Source: Cincinnati Enquirer
By Michaela Oldfield, Director, Greater Cincinnati Regional Food Policy Council
The Enquirer’s recent profile of area farmers markets is a helpful guide to where and when people can buy locally grown produce and other fare. We’d like to add a little bit about why farmers markets are an important component of the local food scene and some important context about their role in feeding our region.
Farmers markets saw record numbers and sales last year, a trend that’s continued into 2021. This is obviously a welcome development, but as with so many other industries, the increased interest is also posing some challenges. Farms may not have enough product, given vagaries in weather and other factors. Meat has been particularly difficult. With consumer demand surging, a preexisting bottleneck in meat processing has worsened, with slaughterhouses booked out through 2022.
Consumers can help farms buffer against variable demand by buying Consumer Supported Agriculture (CSA) shares, which allow consumers to invest in a farm at the beginning of the season and receive a box of the product the farm produces each week. It also helps when shoppers come to the market with an open mind and a willingness to try what’s available, rather than having a set list of items to purchase. This approach can also lead to new discoveries, as you can always find recipes for whatever unusual vegetable you might pick up. We highly recommend starting with Edible Ohio Valley, which is a regional publication that offers great stories and recipes on what's local and in season.
In addition to farmers markets, resources like Local Food Connection also allow consumers to tap into local farmers and their products. Local Food Connection is a Cincinnati-based food hub that aggregates from small farms and makes their offerings conveniently available to institutions and restaurants. As restaurants reopen and ramp up their offerings, seeking out and eating at businesses that support small, local farmers is an additional boost to our local economy, as dollars stay here instead of being funneled elsewhere. Prioritizing locally grown food also yields more nutritious offerings and decreases the carbon footprint of our meals.
It is not just home-cooked and restaurant meals that benefit from a local approach to food purchasing. Parents of Cincinnati Public Schools students are supporting the local food system because the district is a statewide leader in buying food from local farmers. CPS is also a national leader through their adoption of the Good Food Purchasing Program, which directs some of the district’s multi-million dollar food budget back into the regional economy, creating jobs that stay in the community, promoting humane farming and using healthy local food in cafeterias.

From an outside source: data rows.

-- ==== Sys2Proof/WellFormed.lean ====
section
/-! DEFINITION. Which commands are well formed: those that name a unit the package has (R19, R22, R248, R272, R322, R340). -/
namespace Sys2Proof

/-- The unit a command is addressed to. -/
inductive UnitRef where
  /-- the device as a whole -/
  | device
  | core (g : Nat) | array (g a : Nat) | cluster (c : Nat) | engine (e : EngRef) | stack (k : Nat) | sieve (u : Nat)
  | winnow (f : Nat) | xlate (d : Nat) | netIf (i : Nat) | router (d r : Nat) | post (d r : Nat) | site (n : Nat)
  /-- a die by number: 0–11 the sites', 12–15 the field dies -/
  | die (d : Nat)
  | bridge (b : Nat) | link (l : Nat) | hostPort (p : Nat) | function (p f : Nat)
  /-- a virtual function: every function of a port but function 0 -/
  | virtual (p f : Nat)
  | partition (p : Nat) | letter (src : LSrc) | scope (r : ScopeRef) | register (r : RegAt)
  deriving DecidableEq, Repr

/-- Transfer engines of the package: 252 cluster DMAs and 32 hub DMA engines (R19). -/
def EngRef.exists : EngRef → Bool
  | .cdma c => decide (c < 252)
  | .hdma e => decide (e < 32)

/-- Bulk routers of the die of a code: 12 × 8 on a field die, 4 × 6 on a compute die (R248). -/
def routersOn (d : Nat) : Nat := if d < 4 then 96 else if d < 16 then 24 else 0

/-- Is a number one of a unit of the package. -/
def UnitRef.exists : UnitRef → Bool
  | .device => true
  | .core g => decide (g < 2016)
  | .array g a => decide (g < 2016) && decide (a < 4)
  | .cluster c => decide (c < 252)
  | .engine e => e.exists
  | .stack k => decide (k < 12)
  | .sieve u => decide (u < 16)
  | .winnow f => decide (f < 4)
  | .xlate d => decide (d < 16)
  | .netIf i => decide (i < 252) || (decide (256 ≤ i) && decide (i < 392))
  | .router d r => decide (r < routersOn d)
  | .post d r => if d < 4 then decide (r < 4) else decide (d < 16) && (decide (r = 0) || (decide (16 ≤ r) && decide (r < 38)))
  | .site n => decide (n < 12)
  | .die d => decide (d < 16)
  | .bridge b => decide (b < 4)
  | .link l => decide (l < 16)
  | .hostPort p => decide (p < 2)
  | .function p f => decide (p < 2) && decide (f < 32)
  | .virtual p f => decide (p < 2) && decide (0 < f) && decide (f < 32)
  | .partition p => decide (p < 4)
  | .letter (.host p f k) => decide (p < 2) && decide (f < 32) && decide (k < 64)
  | .letter (.mgmt k) => decide (k < 4)
  | .scope (.core g) => decide (g < 2016)
  | .scope (.cluster c) => decide (c < 252)
  | .scope (.eng e) => e.exists
  | .scope (.sieve u) => decide (u < 16)
  | .scope (.winnow f) => decide (f < 4)
  | .scope (.partition p) => decide (p < 4)
  | .register (.hub _ _) => true
  | .register (.bar p f _ _) => decide (p < 2) && decide (f < 32)

/-- The unit a command is addressed to. -/
def Instr.unit : Instr → UnitRef
  | .inLoad g a => .array g a
  | .inLoadT g a => .array g a
  | .sow g a => .array g a
  | .sowSparse g a => .array g a
  | .zmapClear g a => .array g a
  | .zmapRead g a => .array g a
  | .zmapWrite g a => .array g a
  | .accClear g a => .array g a
  | .accDrain g a => .array g a
  | .passSet g a => .array g a
  | .arrayCommandIssue g a => .array g a
  | .arrayCommandComplete g a _ => .array g a
  | .gangPresentTimeout g a => .array g a
  | .sowHopperBlockReady g a _ => .array g a
  | .arrayStatusWrite g a _ => .array g a
  | .roundOpen f _ _ => .winnow f
  | .gateRecord f _ _ _ => .winnow f
  | .winnowTakeToken f => .winnow f
  | .tokenLetter f => .winnow f
  | .roundClose f _ _ => .winnow f
  | .roundCloseFinish f _ => .winnow f
  | .winnowCtxWrite f _ => .winnow f
  | .sieveSelect v _ _ _ => .sieve v
  | .sieveSeal v _ _ _ => .sieve v
  | .sieveRequestStart v => .sieve v
  | .sieveResultWrite v _ => .sieve v
  | .sieveCtxWrite v _ => .sieve v
  | .vadd g => .core g
  | .vsub g => .core g
  | .vmul g => .core g
  | .vfma g => .core g
  | .vmax g => .core g
  | .vmin g => .core g
  | .vcvt g => .core g
  | .vexp g => .core g
  | .vlog g => .core g
  | .vrcp g => .core g
  | .vrsqrt g => .core g
  | .vtanh g => .core g
  | .vsigmoid g => .core g
  | .vgelu g => .core g
  | .vsilu g => .core g
  | .vsum g => .core g
  | .vrmax g => .core g
  | .vscalar g => .core g
  | .vmxq g => .core g
  | .vectorCommandComplete g => .core g
  | .vecStatusWrite g _ => .core g
  | .aqPush g _ _ _ => .core g
  | .aqPushPlaced g => .core g
  | .aqTry g _ _ _ => .core g
  | .aqPoll g _ => .core g
  | .aqWait g _ _ => .core g
  | .aqWaitWake g => .core g
  | .completionWaitRelease g => .core g
  | .cpInterrupt g _ => .core g
  | .cpInstruction g => .core g
  | .cpApertureAccess g _ _ _ _ _ => .core g
  | .hopperCtlWrite g _ => .core g
  | .hopperCtlApply g => .core g
  | .hopperSetWrite g _ _ => .core g
  | .hopperClrWrite g _ _ => .core g
  | .hopperIngressRelease g => .core g
  | .coreScrub g => .core g
  | .coreScrubDone g => .core g
  | .cdmaSubmit g _ => .core g
  | .descriptorStart e => .engine e
  | .copy e _ => .engine e
  | .fill e _ => .engine e
  | .circular e _ => .engine e
  | .add e _ => .engine e
  | .descriptorComplete e _ => .engine e
  | .ccWritebackInvalidateAsid c _ => .cluster c
  | .ccInvalidateAsid c _ => .cluster c
  | .ccInvalidateAll c => .cluster c
  | .ccOpDone c => .cluster c
  | .flush g _ => .core g
  | .flushInv g _ => .core g
  | .acquire g _ => .core g
  | .release g _ => .core g
  | .barrierCsrWrite g _ => .core g
  | .barrierWaitRead g _ => .core g
  | .barrierWaitWake g => .core g
  | .fillDone k => .stack k
  | .memopAdd _ _ _ _ => .device
  | .fetchAdd _ _ _ _ => .device
  | .swap _ _ _ _ => .device
  | .memopAnd _ _ _ _ => .device
  | .memopOr _ _ _ _ => .device
  | .memopXor _ _ _ _ => .device
  | .memopMin _ _ _ _ => .device
  | .memopMax _ _ _ _ => .device
  | .memopMinu _ _ _ _ => .device
  | .memopMaxu _ _ _ _ => .device
  | .lr g _ _ _ => .core g
  | .sc g _ _ _ _ => .core g
  | .writeBatchIssue k _ => .stack k
  | .bucketTick k => .stack k
  | .granWritebackInvalidateAsid k _ => .stack k
  | .granInvalidateAsid k _ => .stack k
  | .granClearProtectionAsid k _ => .stack k
  | .granWritebackAll k => .stack k
  | .granInvalidateAll k => .stack k
  | .granWritebackInvalidatePart k _ => .stack k
  | .granOpDone k => .stack k
  | .granQuotaWrite k _ => .stack k
  | .remapInstall k _ _ _ => .stack k
  | .remapRemove k _ => .stack k
  | .remapOpDone k => .stack k
  | .gleanerRead k => .stack k
  | .gleanOverdue k => .stack k
  | .channelRetrain k _ => .stack k
  | .channelRetrainDone k _ _ => .stack k
  | .pageWalkComplete d _ _ _ _ _ => .xlate d
  | .faultMessage => .device
  | .faultBatchClose => .device
  | .translateReplay d _ _ => .xlate d
  | .translateCancel d _ _ => .xlate d
  | .translateInvalidate d _ _ _ => .xlate d
  | .translateAck d _ => .xlate d
  | .accessCounterDecay p => .hostPort p
  | .packetRead ix _ _ _ _ _ => .netIf ix
  | .packetWrite ix _ _ _ _ _ => .netIf ix
  | .packetMemop ix _ _ _ _ _ => .netIf ix
  | .packetMarkWrite ix _ _ _ _ => .netIf ix
  | .packetCircWrite d r _ _ => .router d r
  | .packetData ix => .netIf ix
  | .packetAck ix => .netIf ix
  | .packetCircAck d r _ _ => .router d r
  | .circularHeld g => .core g
  | .requestTimeout ix _ => .netIf ix
  | .postInterrupt _ _ => .device
  | .postControl _ _ => .device
  | .broadcastStart _ => .device
  | .broadcastCount _ => .device
  | .broadcastEnd => .device
  | .capabilityBlockRead n _ => .site n
  | .tBootTimeout n => .site n
  | .grantOk n => .site n
  | .grantOkTimeout n => .site n
  | .siteTrainingDone n _ => .site n
  | .siteLinkUp n => .site n
  | .fwLoaded n => .site n
  | .guestDigestReport n _ => .site n
  | .guestDigestTimeout n => .site n
  | .siteFrame n _ _ _ _ _ => .site n
  | .bundleRetrainDone n _ _ => .site n
  | .bridgeFrame br _ _ _ _ _ => .bridge br
  | .siteIngress n _ _ _ _ _ _ _ _ => .site n
  | .guestPostMessage n _ _ => .site n
  | .siteResetReq n _ => .site n
  | .quiesced n => .site n
  | .sitePowerCheck n _ => .site n
  | .guestGrantRequest n _ => .site n
  | .siteRequestTimeout n _ _ => .site n
  | .siteCreditTimeout n => .site n
  | .siteCtlReset n => .site n
  | .sitePowerGrantWrite n _ => .site n
  | .guestSiteReturnTimeout n => .site n
  | .signalDetect l => .link l
  | .hello l _ _ _ _ _ _ => .link l
  | .portRetry l => .link l
  | .linkFlit l _ _ => .link l
  | .linkLoss l => .link l
  | .retrainTimeout l => .link l
  | .portDownReceived l => .link l
  | .farewellReceived l => .link l
  | .expressPost l => .link l
  | .remoteRead l => .link l
  | .remoteWrite l => .link l
  | .remoteMemop l => .link l
  | .remoteCircWrite l => .link l
  | .remoteData l => .link l
  | .remoteAck l => .link l
  | .remoteCircAck l => .link l
  | .credit l => .link l
  | .barrierArrive d r _ _ => .post d r
  | .barrierDepart d r _ => .post d r
  | .letterboxWrite p f _ _ => .function p f
  | .trayStampRead p f _ => .function p f
  | .trayFullReread p f _ => .function p f
  | .msixModerationExpire p f => .function p f
  | .portReset p _ => .hostPort p
  | .vfFlr p f => .virtual p f
  | .mctpLetter _ => .device
  | .perstRelease p => .hostPort p
  | .pcieLinkUp p _ _ _ => .hostPort p
  | .registerWrite r _ => .register r
  | .meterEvent => .device
  | .identify src => .letter src
  | .capsGet src => .letter src
  | .logRead src => .letter src
  | .nvRecordRead src => .letter src
  | .traySet src => .letter src
  | .partitionSet src => .letter src
  | .contextCreate src => .letter src
  | .contextDestroy src => .letter src
  | .contextSchedule src => .letter src
  | .partitionReset src => .letter src
  | .modelLoad src => .letter src
  | .modelLoadComplete _ _ => .device
  | .modelUnload src => .letter src
  | .sessionOpen src => .letter src
  | .signatureComplete => .device
  | .sessionKey src => .letter src
  | .sessionKeyTimeout _ => .device
  | .sessionClose src => .letter src
  | .requestSubmit src => .letter src
  | .promptUnseal _ _ => .device
  | .requestCancel src => .letter src
  | .bounceSetAdd src => .letter src
  | .bounceSetWithdraw src => .letter src
  | .memFill src => .letter src
  | .mapRange src => .letter src
  | .unmapRange src => .letter src
  | .faultBagSet src => .letter src
  | .windowSet src => .letter src
  | .migrateHints src => .letter src
  | .spreadSet src => .letter src
  | .contractSet src => .letter src
  | .histogramRead src => .letter src
  | .receiptGet src => .letter src
  | .statsRead src => .letter src
  | .capacityStatement src => .letter src
  | .attestGet src => .letter src
  | .debugUnlock src _ => .letter src
  | .certChainGet src => .letter src
  | .fwStage src => .letter src
  | .fwStageComplete _ => .device
  | .fwActivate src => .letter src
  | .settingsSave src => .letter src
  | .bistRun src => .letter src
  | .bistRunComplete _ _ _ => .device
  | .bistResult src => .letter src
  | .flipMaskSet src => .letter src
  | .powerCapSet src => .letter src
  | .thermalRead src => .letter src
  | .calUserSet src => .letter src
  | .calUserSave src => .letter src
  | .marginReport src => .letter src
  | .bandwidthModeSet src => .letter src
  | .linkStatus src => .letter src
  | .linkRetrain src => .letter src
  | .siteStatus src => .letter src
  | .stepStart p => .partition p
  | .stepEnd p _ => .partition p
  | .contextSwitch p _ => .partition p
  | .stepTimeout p => .partition p
  | .contractEvaluation => .device
  | .drbgReseed => .device
  | .entropyHealthFail => .device
  | .entropyRestartTimeout => .device
  | .entropyTestsPass => .device
  | .housekeepingRound _ => .device
  | .refreshStepApply k => .stack k
  | .comparatorSample _ => .device
  | .localPowerControl n _ => .site n
  | .vcompReached n => .site n
  | .wearMeasureDone _ => .device
  | .pohTick => .device
  | .powerReport d _ => .die d
  | .powerTemps d _ _ _ => .die d
  | .powerBudget n _ => .site n
  | .stackLost k => .stack k
  | .powerOnStart => .device
  | .bridgeTrained _ => .device
  | .hotStartRecheck _ => .device
  | .stackTrainingDone k _ => .stack k
  | .readyAssert => .device
  | .wholeReset _ => .device
  | .powerDown => .device
  | .powerFail _ _ _ => .device
  | .thermtripClear => .device
  | .pllLockLost _ _ => .device
  | .pllRelockHoldEnd => .device
  | .thermalRailsOff _ => .device
  | .inrushComplete => .device
  | .undervoltageLockout => .device
  | .modResetNRelease => .device
  | .logMessage => .device
  | .settingsWrite => .device
  | .faultBatchService => .device
  | .invalidationTimeout d _ => .xlate d
  | .partitionFault p => .partition p
  | .drainEnd scope => .scope scope
  | .tagRetireExpire ix _ => .netIf ix
  | .partitionResetEnd p => .partition p
  | .unitReset scope => .scope scope

/-- A well-formed command: it names a unit of the package. -/
def Instr.wf (i : Instr) : Bool := i.unit.exists

end Sys2Proof
end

Farmers markets, with their artisanal bread and organic eggs, have a reputation for luxury and affluence, but that doesn’t have to be the case. Markets throughout the region reflect their communities, with many working to expand access to all residents, no matter what their income level is. Organizations like Produce Perks Midwest also run programs that subsidize farmers market purchases for low income consumers, helping consumers’ dollars go even further when they shop local.
At the Greater Cincinnati Regional Food Policy Council, we’re committed to expanding access to local foods for everyone in the region. The Enquirer’s listing of farmers markets is an important guide, and resources like the Central Ohio River Valley Food Guide and Edible Ohio Valley also provide extensive information on where to shop for food locally, from CSAs and farmers markets to restaurants that prioritize local ingredients. It’s an exciting time to be part of the regional food scene, and there’s no better time than the height of this growing season to take advantage of all our local farmers have to offer.
Michaela Oldfield is director of the Greater Cincinnati Local Food Policy Council.